MATERIAL FOR THIS TASK:
-- ==== Sys2Proof/Machine/Spill.lean ====
section
/-!
DEFINITION. The spill exchange of the voice allocator (chapters 06 and 13): the offer of notes to peers, claims, forwarding,
leases held for peers and the ledger they stand in; and the release of each event word from the scheduler.
-/
namespace Sys2Proof.Machine

/-! ### The ledger and the leases (R224, R225, R229, R232) -/

def Dev.ledger (d : Dev) : Nat := d.g VAL_LEDGER * 64

/-- The four ledger words as they stand in memory; a ledger outside the banks reads 0. -/
def Dev.ledgerWord (d : Dev) (j : Nat) : Nat :=
  if bankEnd ≤ d.ledger then 0 else leNat (memBytes d.bnk.mem (d.ledger + 8 * j) 8)

def Dev.leaseBit (d : Dev) (l : Nat) : Bool := bit (d.ledgerWord (l / 64)) (l % 64)

/-- Leases claimed by peers: their bit is 1 and the host does not withhold it. -/
def Dev.claimed (d : Dev) : List Nat := (List.range 256).filter (fun l => d.leaseBit l && !d.val.withheld.contains l)

/-- A field of a lease record. -/
def Dev.leaseField (d : Dev) (l o n : Nat) : Nat := leNat (memBytes d.bnk.mem (d.ledger + 0x20 + 16 * l + o) n)

/-- Follow the ledger: a bit that a peer has set begins a lease, one that is clear has none. -/
def Dev.syncLeases (d : Dev) : Dev :=
  if !d.on VAL_CTL.HOSTEN then d
  else
    let c := d.claimed
    let keep := d.val.leases.filter (fun e => c.contains e.lease)
    let new := (c.filter (fun l => keep.all (fun e => e.lease ≠ l))).map (fun l => LeaseSt.mk l d.brt.tbase none false false)
    { d with val := { d.val with leases := keep ++ new } }.s VAL_STAT.LEASES (keep.length + new.length)

def Dev.mapLease (d : Dev) (l : Nat) (f : LeaseSt → LeaseSt) : Dev :=
  { d with val := { d.val with leases := d.val.leases.map (fun e => if e.lease = l then f e else e) } }

/-- BLW_MPL as a Breath distance. -/
def Dev.mpl (d : Dev) : Nat := d.usPos (d.g BLW_MPL)

/-- A lease whose voice has ended and whose note has been ended is freed BLW_MPL later. -/
def Dev.leaseScan (d : Dev) : Dev :=
  { d with val := { d.val with leases := d.val.leases.map (fun e =>
      if e.freeAt.isNone && e.offDone && !d.anyVoice (fun v => v.lease = some e.lease) then
        { e with freeAt := some (d.brt.pos + BitVec.ofNat 64 d.mpl) } else e) } }

/-- Write one ledger word through the Bellows owner input. -/
def Dev.putLedger (d : Dev) (j v : Nat) : Dev :=
  if bankEnd ≤ d.ledger then d else (d.bnkWrite oBlw (d.ledger + 8 * j) (leBytes 8 v)).dev

/-- Free the leases whose time has come: bit and record. -/
def leaseFree (d : Dev) : Dev :=
  let d := (d.syncLeases).leaseScan
  let due := d.val.leases.filter (fun e => match e.freeAt with
    | some p => !later p d.brt.pos
    | none => false)
  let d := due.foldl (fun (d : Dev) e =>
    let w := d.ledgerWord (e.lease / 64)
    d.putLedger (e.lease / 64) (w - (if bit w (e.lease % 64) then 2 ^ (e.lease % 64) else 0))) d
  d.syncLeases

def execLeaseFree (s : State) : Out := onDev leaseFree s

/-- Set the bits of what is not offered, clear those of what is: at most OFFER leases, and none that would leave fewer than
KEEP free existing Reeds (R225). -/
def offerUpdate (d : Dev) : Dev :=
  let d := d.syncLeases
  let c := d.claimed
  let n := if d.on VAL_CTL.HOSTEN then
      min (d.g VAL_SPILL.OFFER - c.length) (d.freeReeds false - d.g VAL_SPILL.KEEP) else 0
  let offered := ((List.range 256).filter (fun l => !c.contains l)).take n
  let d := { d with val := { d.val with withheld := (List.range 256).filter (fun l => !c.contains l && !offered.contains l) } }
  (List.range 4).foldl (fun (d : Dev) j =>
    let v := ((List.range 64).filter (fun i => !offered.contains (64 * j + i))).foldl (fun a i => a + 2 ^ i) 0
    if d.ledgerWord j = v then d else d.putLedger j v) d

def execLedgerOfferUpdate (s : State) : Out := onDev offerUpdate s

/-- LEASEMAX without a word for a lease: its voice is released and the lease is freed BLW_MPL later (R232). -/
def leaseExpiry (d : Dev) : Dev :=
  let d := d.syncLeases
  let due := d.val.leases.filter (fun e => e.freeAt.isNone && d.g VAL_LEASEMAX * 100000 ≤ (d.brt.tbase - e.lastTb).toNat)
  due.foldl (fun (d : Dev) e =>
    let d := d.mapVoices (fun v => v.lease = some e.lease && !v.released) (fun v => v.release d.brt.pos 0)
    (d.mapLease e.lease (fun x => { x with freeAt := some (d.brt.pos + BitVec.ofNat 64 d.mpl) })).cnt VAL_LEASEEXP) d

def execLeaseExpiry (s : State) : Out := onDev leaseExpiry s

/-- May a word for a lease act: is the lease claimed, does its TAG match, and does its SEND source (R229, R548)? -/
def Dev.leaseOk (d : Dev) (w : Roari) (node : Option (BitVec 12)) : Bool :=
  let l := w.nid % 256
  d.claimed.contains l && d.leaseField l 2 1 = w.nid / 256
    && (match node with
      | some n => n.toNat = d.leaseField l 0 2 % 4096
      | none => true)

/-- A word for a lease has arrived: it stays alive. -/
def Dev.leaseSeen (d : Dev) (w : Roari) : Dev :=
  if d.hostWord w then (d.syncLeases).mapLease (w.nid % 256) (fun e => { e with lastTb := d.brt.tbase }) else d

/-- Does the released word stand for a lease's note, so that R229 checks it? -/
def Dev.leaseWord (d : Dev) (w : Roari) : Bool :=
  d.hostWord w && (w.op = opNOTE_OFF || w.op = opPOLY_PRESS || w.op = opPER_NOTE || (w.op = opALL_OFF && w.nid ≠ 0))

/-! ### The origin: bounds and targets (R227, R236, R237) -/

def Dev.retlat (d : Dev) : Nat := d.g VAL_SPILL2.RETBLK * d.blk

/-- Does a RETLAT lie within both bounds? -/
def Dev.retBounds (d : Dev) (retblk guard : Nat) : Bool :=
  2 * d.blk ≤ retblk * d.blk && retblk * d.blk + guard + d.blk ≤ d.g BRT_LEAD

/-- Judge the bounds again: RETERR follows, with VAL_SPILLERR once when it sets. -/
def Dev.judgeRet (d : Dev) : Dev :=
  let ok := d.retBounds (d.g VAL_SPILL2.RETBLK) (d.g VAL_SPILL2.GUARD)
  if ok then d.s VAL_STAT.RETERR 0
  else if d.on VAL_STAT.RETERR then d
  else (d.s VAL_STAT.RETERR 1).raise nVAL 1 0xFFF

/-- Effect of a write of VAL_SPILL2 with the values it would hold: one that breaks a bound changes nothing (R236). -/
def Dev.writeSpill2 (d : Dev) (w : Word) : Dev :=
  if d.retBounds (bitsOf w.toNat 3 0) (bitsOf w.toNat 19 8) then (d.setReg VAL_SPILL2.RETBLK.base w).judgeRet else d

/-- How far before a note's target the peer is to play it. -/
def Dev.spillShift (d : Dev) (p : Nat) : Nat := if d.pSpillOut p = 1 then d.retlat else 0

/-- The send deadline of a word of Part `p` with a target. -/
def Dev.deadline (d : Dev) (p : Nat) (t : Pos) : Pos := t - posOf (d.spillShift p + d.g VAL_SPILL2.GUARD)

/-! ### Posting spill operations (R226, R546, R547) -/

/-- A descriptor to peer `k`. -/
def Dev.peerDesc (d : Dev) (k op flags : Nat) : Desc :=
  { Desc.zero with op := op, flags := flags, tc := 1, dnode := BitVec.ofNat 12 (d.g VAL_PEER.NODE k),
                   rkey := d.g VAL_PEER_RKEY k }

def Dev.postSpill (d : Dev) (x : Desc) (k : MsgKind) (own : Nat) (data : Option (List Byte)) : Dev :=
  d.post (d.g VAL_SPILL2.WQ) x k own data

/-- A CAS on ledger word `j` of peer `k`. -/
def Dev.postCas (d : Dev) (k j : Nat) (cmp swap : BitVec 64) (kind : MsgKind) (own : Nat) : Dev :=
  d.postSpill { d.peerDesc k xCAS 1 with raddr := d.g VAL_PEER_LEDGER k + 8 * j, opnd0 := cmp, opnd1 := swap } kind own none

def Dev.setClaim (d : Dev) (c : Claim) : Dev :=
  { d with val := { d.val with claims := d.val.claims.map (fun x => if x.seq = c.seq then c else x) } }

def Dev.dropClaim (d : Dev) (seq : Nat) : Dev :=
  { d with val := { d.val with claims := d.val.claims.filter (fun x => x.seq ≠ seq) } }

/-- Change the pending word of an intake sequence number. -/
def Dev.mapPend (d : Dev) (seq : Nat) (f : Pend → Pend) : Dev :=
  { d with evs := { d.evs with store := d.evs.store.map (fun p => if p.seq = seq then f p else p)
                               panic := d.evs.panic.map (fun p => if p.seq = seq then f p else p) } }

def Dev.cacheWord (d : Dev) (k j : Nat) : BitVec 64 := sget 0 (4 * k + j) d.val.cache

def Dev.setCache (d : Dev) (k j : Nat) (v : BitVec 64) : Dev :=
  { d with val := { d.val with cache := sput 0 (4 * k + j) v d.val.cache } }

/-- The lowest free bit in the cached ledger of a peer: word and bit. -/
def Dev.cachedFree (d : Dev) (k : Nat) : Option (Nat × Nat) :=
  (List.range 4).findSome? (fun j =>
    ((List.range 64).find? (fun i => !(d.cacheWord k j).getLsbD i)).map (fun i => (j, i)))

/-- Try the next CAS of a claim at its peer; none when the cached ledger shows no free bit. -/
def Dev.tryCas (d : Dev) (c : Claim) : Option Dev :=
  (d.cachedFree c.peer).map (fun (j, i) =>
    let old := d.cacheWord c.peer j
    (d.setClaim { c with tries := c.tries + 1, word := j, bit := i }).postCas c.peer j old (old ||| BitVec.ofNat 64 (2 ^ i))
      .claimCas c.seq)

/-- Peers that a claim may still try, in rotation after the peer last used. -/
def Dev.peerOrder (d : Dev) (c : Claim) (mask : Nat) : List Nat :=
  ((List.range 16).map (fun i => (d.val.lastPeer + 1 + i) % 16)).filter (fun k =>
    bit mask k && d.on VAL_PEER.EN k && !c.tried.contains k &&
    (match d.val.skipTb.lookup k with
      | some t => 1000000 ≤ (d.brt.tbase - BitVec.ofNat 64 (t.toNat - 1)).toNat
      | none => true))

/-- Move a claim to its next peer; the attempt fails when every peer has been tried. -/
def Dev.nextPeer (d : Dev) (c : Claim) : List Nat → Dev
  | [] => (d.dropClaim c.seq).cnt VAL_SPILLFAIL
  | k :: rest =>
    let c := { c with peer := k, tries := 0, tried := k :: c.tried, stage := 0 }
    let d := { d with val := { d.val with lastPeer := k } }
    match d.tryCas c with
    | some d => d
    | none =>
      let d := { d with val := { d.val with skipTb := sput 0 k (d.brt.tbase + 1) d.val.skipTb } }
      d.nextPeer c rest

/-- Part of a claim's note. -/
def Dev.claimPend (d : Dev) (seq : Nat) : Option Pend := d.evs.store.find? (fun p => p.seq = seq)

/-- The claim moves on, or ends, its note kept local. -/
def Dev.moveOn (d : Dev) (c : Claim) : Dev :=
  match d.claimPend c.seq with
  | some p => d.nextPeer c (d.peerOrder c (d.pPeers p.word.part))
  | none => (d.dropClaim c.seq).cnt VAL_SPILLFAIL

/-- The origin abandons a spill at its deadline: the note stays local (R227). -/
def Dev.abandonClaim (d : Dev) (c : Claim) : Dev := (d.setClaim { c with stage := 3 }).cnt VAL_SPILLLATE

/-- Clear a won bit with a CAS. -/
def Dev.releaseBit (d : Dev) (c : Claim) : Dev :=
  let old := d.cacheWord c.peer c.word
  if !old.getLsbD c.bit || d.g VAL_SPILL2.TRIES ≤ c.tries then d.dropClaim c.seq
  else (d.setClaim { c with stage := 2, tries := c.tries + 1 }).postCas c.peer c.word old
    (old &&& ~~~(BitVec.ofNat 64 (2 ^ c.bit))) .claimRelease c.seq

/-- A lease is won: post the lease record and the spill entry, if the deadline has not passed. -/
def Dev.won (d : Dev) (c : Claim) : Dev :=
  let d := d.setCache c.peer c.word (d.cacheWord c.peer c.word ||| BitVec.ofNat 64 (2 ^ c.bit))
  match d.claimPend c.seq with
  | none => d.releaseBit { c with tries := 0 }
  | some p =>
    if c.stage = 3 then d.releaseBit { c with tries := 0 }
    else if later d.brt.pos c.deadline then (d.abandonClaim c).releaseBit { c with tries := 0 }
    else
      let part := p.word.part
      let l := 64 * c.word + c.bit
      let tag := d.val.tagSeq % 255 + 1
      let d := { d with val := { d.val with tagSeq := tag } }
      let rec_ := leBytes 2 (d.g BLW_NODE) ++ [BitVec.ofNat 8 tag, BitVec.ofNat 8 (d.pSpillOut part)]
        ++ leBytes 2 (d.pPatch part) ++ [BitVec.ofNat 8 part] ++ List.replicate 9 0
      let t := p.pos - posOf (d.spillShift part)
      let w := roariOf t.toNat opSPILL_NOTE (d.g VAL_SPILL.HOSTPART) (tag * 256 + l) p.word.vala p.word.valb
      let w := { w with w1 := w.w1 ||| BitVec.ofNat 64 (2 ^ 49) }
      let d := d.postSpill { d.peerDesc c.peer xWRITE 0 with raddr := d.g VAL_PEER_LEDGER c.peer + 0x20 + 16 * l, len := 16 }
        .leaseRecord c.seq (some rec_)
      let d := d.postSpill { d.peerDesc c.peer xSEND 2 with rq := BitVec.ofNat 6 (d.g VAL_PEER.SPQ c.peer), len := 16 }
        .spillEntry c.seq (some w.bytes)
      (d.setClaim { c with stage := 1, tag := BitVec.ofNat 8 tag }).mapPend c.seq (fun p => { p with spilled := true })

TASK BRIEF: Above are the records; please copy exactly their first line and each line after it through the line containing "let new := (c.filter", and no line after that.

RESULT OF THIS TASK:
-- ==== Sys2Proof/Machine/Spill.lean ====
section
/-!
DEFINITION. The spill exchange of the voice allocator (chapters 06 and 13): the offer of notes to peers, claims, forwarding,
leases held for peers and the ledger they stand in; and the release of each event word from the scheduler.
-/
namespace Sys2Proof.Machine

/-! ### The ledger and the leases (R224, R225, R229, R232) -/

def Dev.ledger (d : Dev) : Nat := d.g VAL_LEDGER * 64

/-- The four ledger words as they stand in memory; a ledger outside the banks reads 0. -/
def Dev.ledgerWord (d : Dev) (j : Nat) : Nat :=
  if bankEnd ≤ d.ledger then 0 else leNat (memBytes d.bnk.mem (d.ledger + 8 * j) 8)

def Dev.leaseBit (d : Dev) (l : Nat) : Bool := bit (d.ledgerWord (l / 64)) (l % 64)

/-- Leases claimed by peers: their bit is 1 and the host does not withhold it. -/
def Dev.claimed (d : Dev) : List Nat := (List.range 256).filter (fun l => d.leaseBit l && !d.val.withheld.contains l)

/-- A field of a lease record. -/
def Dev.leaseField (d : Dev) (l o n : Nat) : Nat := leNat (memBytes d.bnk.mem (d.ledger + 0x20 + 16 * l + o) n)

/-- Follow the ledger: a bit that a peer has set begins a lease, one that is clear has none. -/
def Dev.syncLeases (d : Dev) : Dev :=
  if !d.on VAL_CTL.HOSTEN then d
  else
    let c := d.claimed
    let keep := d.val.leases.filter (fun e => c.contains e.lease)
    let new := (c.filter (fun l => keep.all (fun e => e.lease ≠ l))).map (fun l => LeaseSt.mk l d.brt.tbase none false false)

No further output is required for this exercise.